Syngenta Biologicals · RY · AW 2024

4 billion years of R&D

Syngenta needed to launch their range of biological crop protection products to farmers across the world — an audience sceptical of new and unproven. The answer came from a global research programme across farming communities, and a single idea that reframed the entire category: nature isn't the alternative to science. It is the science.

Strategy · Creative · Research · Agriculture


THE STORY

4 billion years of R&D

The situation

Biological crop protection — products derived from natural organisms rather than synthetic chemicals — is one of the most important shifts happening in agriculture. Syngenta had a world-class range of biologicals to launch. The problem was credibility: in a category built on decades of trust in proven chemistry, how do you persuade farmers and agricultural specialists to believe that a product rooted in nature can compete with what they've always relied on?

Before any strategy was written, I was part of a major global research programme — deep qualitative work with farmers and agricultural specialists across multiple countries, exploring their relationship with the land, their worries about the future, and their scepticism about new approaches. What came back was consistent and clear: farmers don't distrust nature. They love it. They just don't trust that nature alone can solve the pressures they face.

The insight

Nature is the longest-running and by far the largest R&D department in history. Three point eight billion years of evolution means nature has already stress-tested and optimised solutions to almost every problem imaginable — including the ones facing modern agriculture. Biologicals aren't an alternative to proven science. They are the proof.

The approach

This reframed the entire credibility question. The concern with biologicals — "are they as proven as traditional chemistry?" — dissolved the moment you positioned nature as the most rigorous testing ground ever to exist. Evolution doesn't keep solutions that don't work. Every organism, compound, and mechanism that survives does so because it has been tested across billions of years and countless conditions.

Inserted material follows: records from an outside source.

/-- The registers of block SEC (R447). -/
def regsSec : List RRow :=
  [⟨0x140000, [], false, [⟨0, 2, .ro, 0, false, false, 0, 3⟩, ⟨2, 1, .ro, 0, false, false, 0, 1⟩, ⟨3, 1, .ro, 0, false, false, 0, 1⟩, ⟨4, 1, .ro, 0, false, false, 0, 1⟩, ⟨5, 1, .ro, 0, false, false, 0, 1⟩]⟩,
   ⟨0x140004, [], false, [⟨0, 2, .wo, 0, true, false, 0, 3⟩]⟩,
   ⟨0x140040, [(12, 0x4)], false, [⟨0, 32, .wo, 0, true, false, 0, 4294967295⟩]⟩,
   ⟨0x140070, [], false, [⟨0, 1, .w1s, 0, true, false, 0, 1⟩, ⟨1, 1, .w1s, 0, true, false, 0, 1⟩]⟩,
   ⟨0x140080, [(8, 0x4)], false, [⟨0, 32, .wo, 0, true, false, 0, 4294967295⟩]⟩,
   ⟨0x1400a0, [], false, [⟨0, 1, .w1s, 0, true, false, 0, 1⟩]⟩,
   ⟨0x140100, [], true, [⟨0, 1, .w1c, 0, false, false, 0, 1⟩, ⟨1, 1, .w1c, 0, false, false, 0, 1⟩, ⟨2, 1, .w1c, 0, false, false, 0, 1⟩, ⟨16, 16, .ro, 0, false, false, 0, 65535⟩]⟩,
   ⟨0x140104, [], false, [⟨0, 1, .ro, 0, false, false, 0, 1⟩, ⟨16, 16, .rc, 0, false, false, 0, 65535⟩]⟩]

/-- The registers of block DBG (R447). -/
def regsDbg : List RRow :=
  [⟨0x150000, [], false, [⟨0, 1, .ro, 0, false, false, 0, 1⟩]⟩,
   ⟨0x150010, [], false, [⟨0, 1, .rw, 1, false, true, 0, 1⟩, ⟨1, 1, .rw, 0, false, true, 0, 1⟩, ⟨2, 7, .rw, 127, false, true, 0, 127⟩, ⟨16, 8, .rw, 0, false, true, 0, 255⟩, ⟨24, 1, .rw, 0, false, true, 0, 1⟩]⟩,
   ⟨0x150014, [], false, [⟨0, 13, .rw, 4096, false, true, 0, 8191⟩]⟩,
   ⟨0x150018, [], false, [⟨0, 13, .ro, 0, false, false, 0, 8191⟩, ⟨13, 1, .ro, 0, false, false, 0, 1⟩, ⟨14, 1, .ro, 0, false, false, 0, 1⟩, ⟨16, 16, .rc, 0, false, false, 0, 65535⟩]⟩,
   ⟨0x150020, [], false, [⟨0, 13, .rw, 0, false, false, 0, 8191⟩]⟩,
   ⟨0x150024, [], false, [⟨0, 7, .ro, 0, false, false, 0, 127⟩]⟩,
   ⟨0x150040, [(8, 0x4)], false, [⟨0, 32, .ro, 0, false, false, 0, 4294967295⟩]⟩]

/-- The registers of block NRG (R447). -/
def regsNrg0 : List RRow :=
  [⟨0x160000, [(6, 0x4)], true, [⟨0, 10, .ro, 0, false, false, 0, 1023⟩, ⟨16, 10, .ro, 0, false, false, 0, 1023⟩]⟩,
   ⟨0x160018, [], true, [⟨0, 10, .ro, 0, false, false, 0, 1023⟩]⟩,
   ⟨0x160020, [], true, [⟨0, 10, .rw, 0, true, true, 0, 1023⟩, ⟨16, 10, .rw, 0, true, true, 0, 1023⟩, ⟨26, 4, .rw, 4, true, true, 1, 15⟩]⟩,
   ⟨0x160024, [], true, [⟨0, 8, .rw, 10, true, true, 1, 255⟩, ⟨8, 8, .rw, 8, true, true, 0, 255⟩]⟩,
   ⟨0x160028, [], true, [⟨0, 10, .rw, 0, true, true, 0, 1023⟩, ⟨16, 10, .rw, 0, true, true, 0, 1023⟩]⟩,
   ⟨0x16002c, [], true, [⟨0, 10, .rw, 0, true, true, 0, 1023⟩]⟩,
   ⟨0x160030, [], true, [⟨0, 10, .rw, 660, true, true, 0, 1023⟩, ⟨16, 10, .rw, 700, true, true, 0, 1023⟩, ⟨26, 5, .rw, 5, true, true, 1, 31⟩]⟩,
   ⟨0x160034, [], false, [⟨0, 20, .rw, 0, true, true, 0, 1048575⟩]⟩,
   ⟨0x160038, [], false, [⟨0, 20, .rw, 0, true, true, 0, 1048575⟩]⟩,
   ⟨0x160040, [], false, [⟨0, 16, .ro, 2000, false, false, 0, 65535⟩, ⟨16, 16, .ro, 140, false, false, 0, 65535⟩]⟩,
   ⟨0x160044, [], false, [⟨0, 16, .ro, 90, false, false, 0, 65535⟩, ⟨16, 16, .ro, 80, false, false, 0, 65535⟩]⟩,
   ⟨0x160048, [], false, [⟨0, 16, .rw, 0, true, true, 0, 65535⟩]⟩]
def regsNrg1 : List RRow :=
  [⟨0x160050, [], false, [⟨0, 24, .ro, 0, false, false, 0, 16777215⟩]⟩,
   ⟨0x160054, [], false, [⟨0, 24, .ro, 0, false, false, 0, 16777215⟩]⟩,
   ⟨0x160058, [], false, [⟨0, 24, .ro, 0, false, false, 0, 16777215⟩]⟩,
   ⟨0x16005c, [], false, [⟨0, 24, .ro, 0, false, false, 0, 16777215⟩]⟩,
   ⟨0x160060, [], false, [⟨0, 8, .ro, 0, false, false, 0, 255⟩]⟩,
   ⟨0x160070, [], true, [⟨0, 1, .ro, 0, false, false, 0, 1⟩, ⟨1, 1, .ro, 0, false, false, 0, 1⟩, ⟨2, 1, .ro, 0, false, false, 0, 1⟩, ⟨3, 1, .ro, 0, false, false, 0, 1⟩]⟩,
   ⟨0x160074, [], true, [⟨0, 1, .ro, 0, false, false, 0, 1⟩, ⟨31, 1, .w1c, 0, false, false, 0, 1⟩]⟩,
   ⟨0x160078, [], true, [⟨0, 1, .w1s, 0, true, false, 0, 1⟩, ⟨1, 1, .w1s, 0, false, false, 0, 1⟩]⟩]
@[inherit_doc regsNrg0] def regsNrg : List RRow := regsNrg0 ++ regsNrg1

Syngenta wasn't asking farmers to try something new. It was giving them access to something ancient. The creative territory this unlocked was genuinely unexpected for a technical product launch — something with emotional resonance, scientific credibility, and a connection to the very thing farmers had told us they cared most about: the land itself.

The idea landed powerfully with the agricultural audience precisely because it didn't talk down to them or ask them to take a leap of faith. It met them where they already were — in a deep, instinctive trust of nature — and showed them that the science agreed.

What made it distinctive

Every other player in the biologicals category was leading with technical credentials and regulatory approval. This was the only positioning that treated nature itself as the authority — and the only one that connected the product rationale to what farmers actually care about at a human level. It was unique to the category at the time.